The main cost you are likely to bear is for worker nodes running within your clusters. The pricing of these is as complex as the pricing of standard cloud VMs. Just like with standard VMs, you have the choice of using larger or smaller instances, CPU- or memory-optimized instances, spot or reserved instances, and so on.

At first glance, serverless costs might seem simpler to compare:

But even here you need to be careful. For example, your mileage may vary in terms of the raw speed of the vCPU provisioned. The startup time of workloads may also differ per provider. And this is all before you consider other associated costs, like network ingress and egress traffic, cost per request, or free tier usage.

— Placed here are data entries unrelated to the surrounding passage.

/-- REPLICA_ROUND_START: the hoop that the round holds has ended its job; digests that came early are taken. -/
def roundStart (i : Nat) (s : State) : State :=
  let hoop := repHoop (s.img.entry 25 i)
  let u := s.hoop hoop
  if !s.roundDue i || !u.roundHold.contains i || u.job.isSome || (s.round i).isSome || (s.half (s.repHalf i)).underReset then s
  else
    let k := Tab.get 0 s.link.roundNo i + 1
    let mine := s.link.early.filter fun e => e.1 == i && e.2.1 == k
    let s := { s with link := { s.link with
      roundNo := s.link.roundNo.set i k, rounds := s.link.rounds ++ [⟨i, k, s.hp, []⟩],
      early := s.link.early.filter fun e => !(e.1 == i && e.2.1 ≤ k) } }
    forEach mine (fun e => addDigest i e.2.2.1 e.2.2.2) s

/-- REPLICA_ROUND_START (R348). -/
def execReplicaRoundStart (entry : BitVec 4) (s : State) : Host.Outcome State Fault Refusal := .next (roundStart entry.toNat s)

/-- REPLICA_DIGEST_COMPUTED: the region has been read; its digest is sent to every member and held. A region that cannot be read
leaves the round without a digest. -/
def digestComputed (i : Nat) (ecc : Ecc) (s : State) : State :=
  match s.round i with
  | none => s
  | some x =>
    let e := s.img.entry 25 i
    let h := s.repHalf i
    let me := topoRank s.topo
    if x.digests.any fun d => d.1 == me then s
    else
      let (b, s) := vread (.walker h) (repCtx e) (repBase e) (repBytes e) s
      match b with
      | .error c => report { faultOf h ukFireguard h.idx c with ctx := repCtx e, hoop := repHoop e } s
      | .ok bs =>
        let s := accessEcc (.walker h) (repCtx e) (repBase e) ecc s
        if ecc = .uncorrectable then s
        else
          let d := (sha384 bs).take 32
          addDigest i me d (sendPayloads h ftControl (Config.controlFlits i x.k me d) s)

/-- REPLICA_DIGEST_COMPUTED (R348). -/
def execReplicaDigestComputed (entry : BitVec 4) (ecc : Ecc) (s : State) : Host.Outcome State Fault Refusal :=
  .next (digestComputed entry.toNat ecc s)

/-- REPLICA_ROUND_TIMEOUT: WAIT_US have passed and digests are missing: the round is abandoned. -/
def roundTimeout (i : Nat) (s : State) : State :=
  match s.round i with
  | none => s
  | some x => endRound i (bumpSys 5 1 (advanceTo (x.since + usHp (repWait (s.img.entry 25 i))) s))

/-- REPLICA_ROUND_TIMEOUT (R349). -/
def execReplicaRoundTimeout (entry : BitVec 4) (s : State) : Host.Outcome State Fault Refusal := .next (roundTimeout entry.toNat s)

/-! ### DATA and CONTROL flits (R339) -/

/-- A payload accepted on a link: recorded, sent on where the link layer does, and taken (R341, R348, R361). -/
def takePayload (k ty epoch : Nat) (p : List Byte) (s : State) : State :=
  let h := halfOfLink k
  let dg := s.rec_.digests
  let s := recordEntry 0x06 dg (wordsBytes [w64 (k + at_ 3 ty + at_ 32 epoch)] ++ payloadPart dg p) s
  let s := sendPayloads h ty (Config.relayFlits k p) s
  if ty = ftData then
    let run := (s.klink k).partial_ ++ [p]
    match Config.messageOf run with
    | none => updLink k (fun x => { x with partial_ := run }) s
    | some (rank, head, data) =>
      let s := updLink k (fun x => { x with partial_ := [] }) s
      checkHeaders h { s with link := { s.link with inbox := s.link.inbox ++ [⟨h, k, rank, head, data⟩] } }
  else
    match Config.controlOf p with
    | none => s
    | some (i, n, rank, d) =>
      let current := match s.round i with
        | some x => x.k == n
        | none => false
      if current then addDigest i rank d s
      else if Tab.get 0 s.link.roundNo i < n then { s with link := { s.link with early := s.link.early ++ [(i, n, rank, d)] } }
      else s

/-- A DATA or CONTROL flit in order: accepted under the epoch of a MEMBER link, else dropped and counted (R339). -/
def payloadFlit (k ty : Nat) (f : List Byte) (s : State) : State :=
  let x := s.klink k
  let e := flEpoch f
  if x.st = .member ∧ e = s.link.epoch then takePayload k ty e (flPayload f) s
  else if x.st ≠ .fenced ∧ s.link.epoch < e then bumpLink k 6 1 s
  else report (faultOf (halfOfLink k) ukLink k .linkEpochStale) (bumpLink k 5 1 s)

/-- FLIT_DATA (R339). -/
def execFlitData (k : BitVec 3) (flit : List Byte) (s : State) : Host.Outcome State Fault Refusal :=
  .next (acceptFlit k.toNat ftData flit (payloadFlit k.toNat ftData flit) s)

/-- FLIT_CONTROL (R339). -/
def execFlitControl (k : BitVec 3) (flit : List Byte) (s : State) : Host.Outcome State Fault Refusal :=
  .next (acceptFlit k.toNat ftControl flit (payloadFlit k.toNat ftControl flit) s)

end Sys2Proof.Machine
end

Maintenance and Ease of Setup

The cost of a service is, of course, not just what’s on the rate card. The true cost of ownership also includes the cost of setup and maintenance when using the services. Again, the picture here when comparing providers is complicated, and you need to base your choice on your given circumstances, on whether the provider’s strengths align with your particular needs. But your particular requirements aside, there’s a strong case to be made that Google comes out on top here.

If we take ease-of-setup as one of the criteria, then Google’s services have a relatively good reputation in terms of its services’ ease-of-use and elegance. This may be partly because their services are less mature than those of AWS, which must integrate and conform to many other existing–even arguably “legacy”–services. But even though AWS services are known for being relatively clunky, in practice, with supporting tools like Terraform focussing much of their effort on the most popular cloud provider, this challenge can be obviated. Azure is catching up fast. 

In terms of monitoring, GKE comes out as a winner for its easy setup and maintenance, with Stackdriver being well-integrated with GKE out of the box. AWS provides no such integrated solution, and Azure requires you to set up Istio to get full integration with its Monitor and Application Insights services.

Auto-scaling of worker nodes is another area where Google’s offering is strong. Setting this up requires minimal configuration from the user to define its behavior, whereas AWS and Azure require more configuration and setup.

Performance Comparison

Performance analysis of running container workloads presents a similarly mixed picture. Obviously, the performance of container workloads rests on the performance of each cloud provider’s infrastructure, such as network and disk speed.

The most reputable report on the subject, the “2020 Cloud Report” from Cockroach Labs, ran standard TCP-C performance tests and network performance tests as well as an analysis of performance per dollar. It concluded that:

  • AWS and GCP are roughly tied for CPU performance
  • GCP beat out AWS for network performance, while Azure came in third with significantly worse network latency
  • AWS did best on storage I/O write throughput, followed by Azure and then GCP
  • AWS also came in first for storage I/O read throughput, with Azure and GCP tying for second
  • GCP edged out Azure and AWS slightly for TPC-C performance per dollar

Finally, the report noted that GCP significantly improved its overall score in 2020 and that cloud providers are constantly upgrading their infrastructure. For this reason, it’s quite hard to make definitive recommendations when it comes to container performance.

Conclusion and Recommendations

When comparing cloud providers’ container services, there are a bewildering number of factors you need to consider. As has been shown in the discussion above, it’s difficult to be definitive about any cloud provider’s objective merits, but some patterns do emerge.

While AWS and Azure container services offer a great deal of power when combined with their other services, this advantage can also make them more difficult to set up, configure, and maintain. On the other hand, if you’re after relative simplicity, Google may be your best bet. In the end, unless you have a very specific reason to prefer one vendor over another, your decision will likely depend on which cloud provider you’re already using.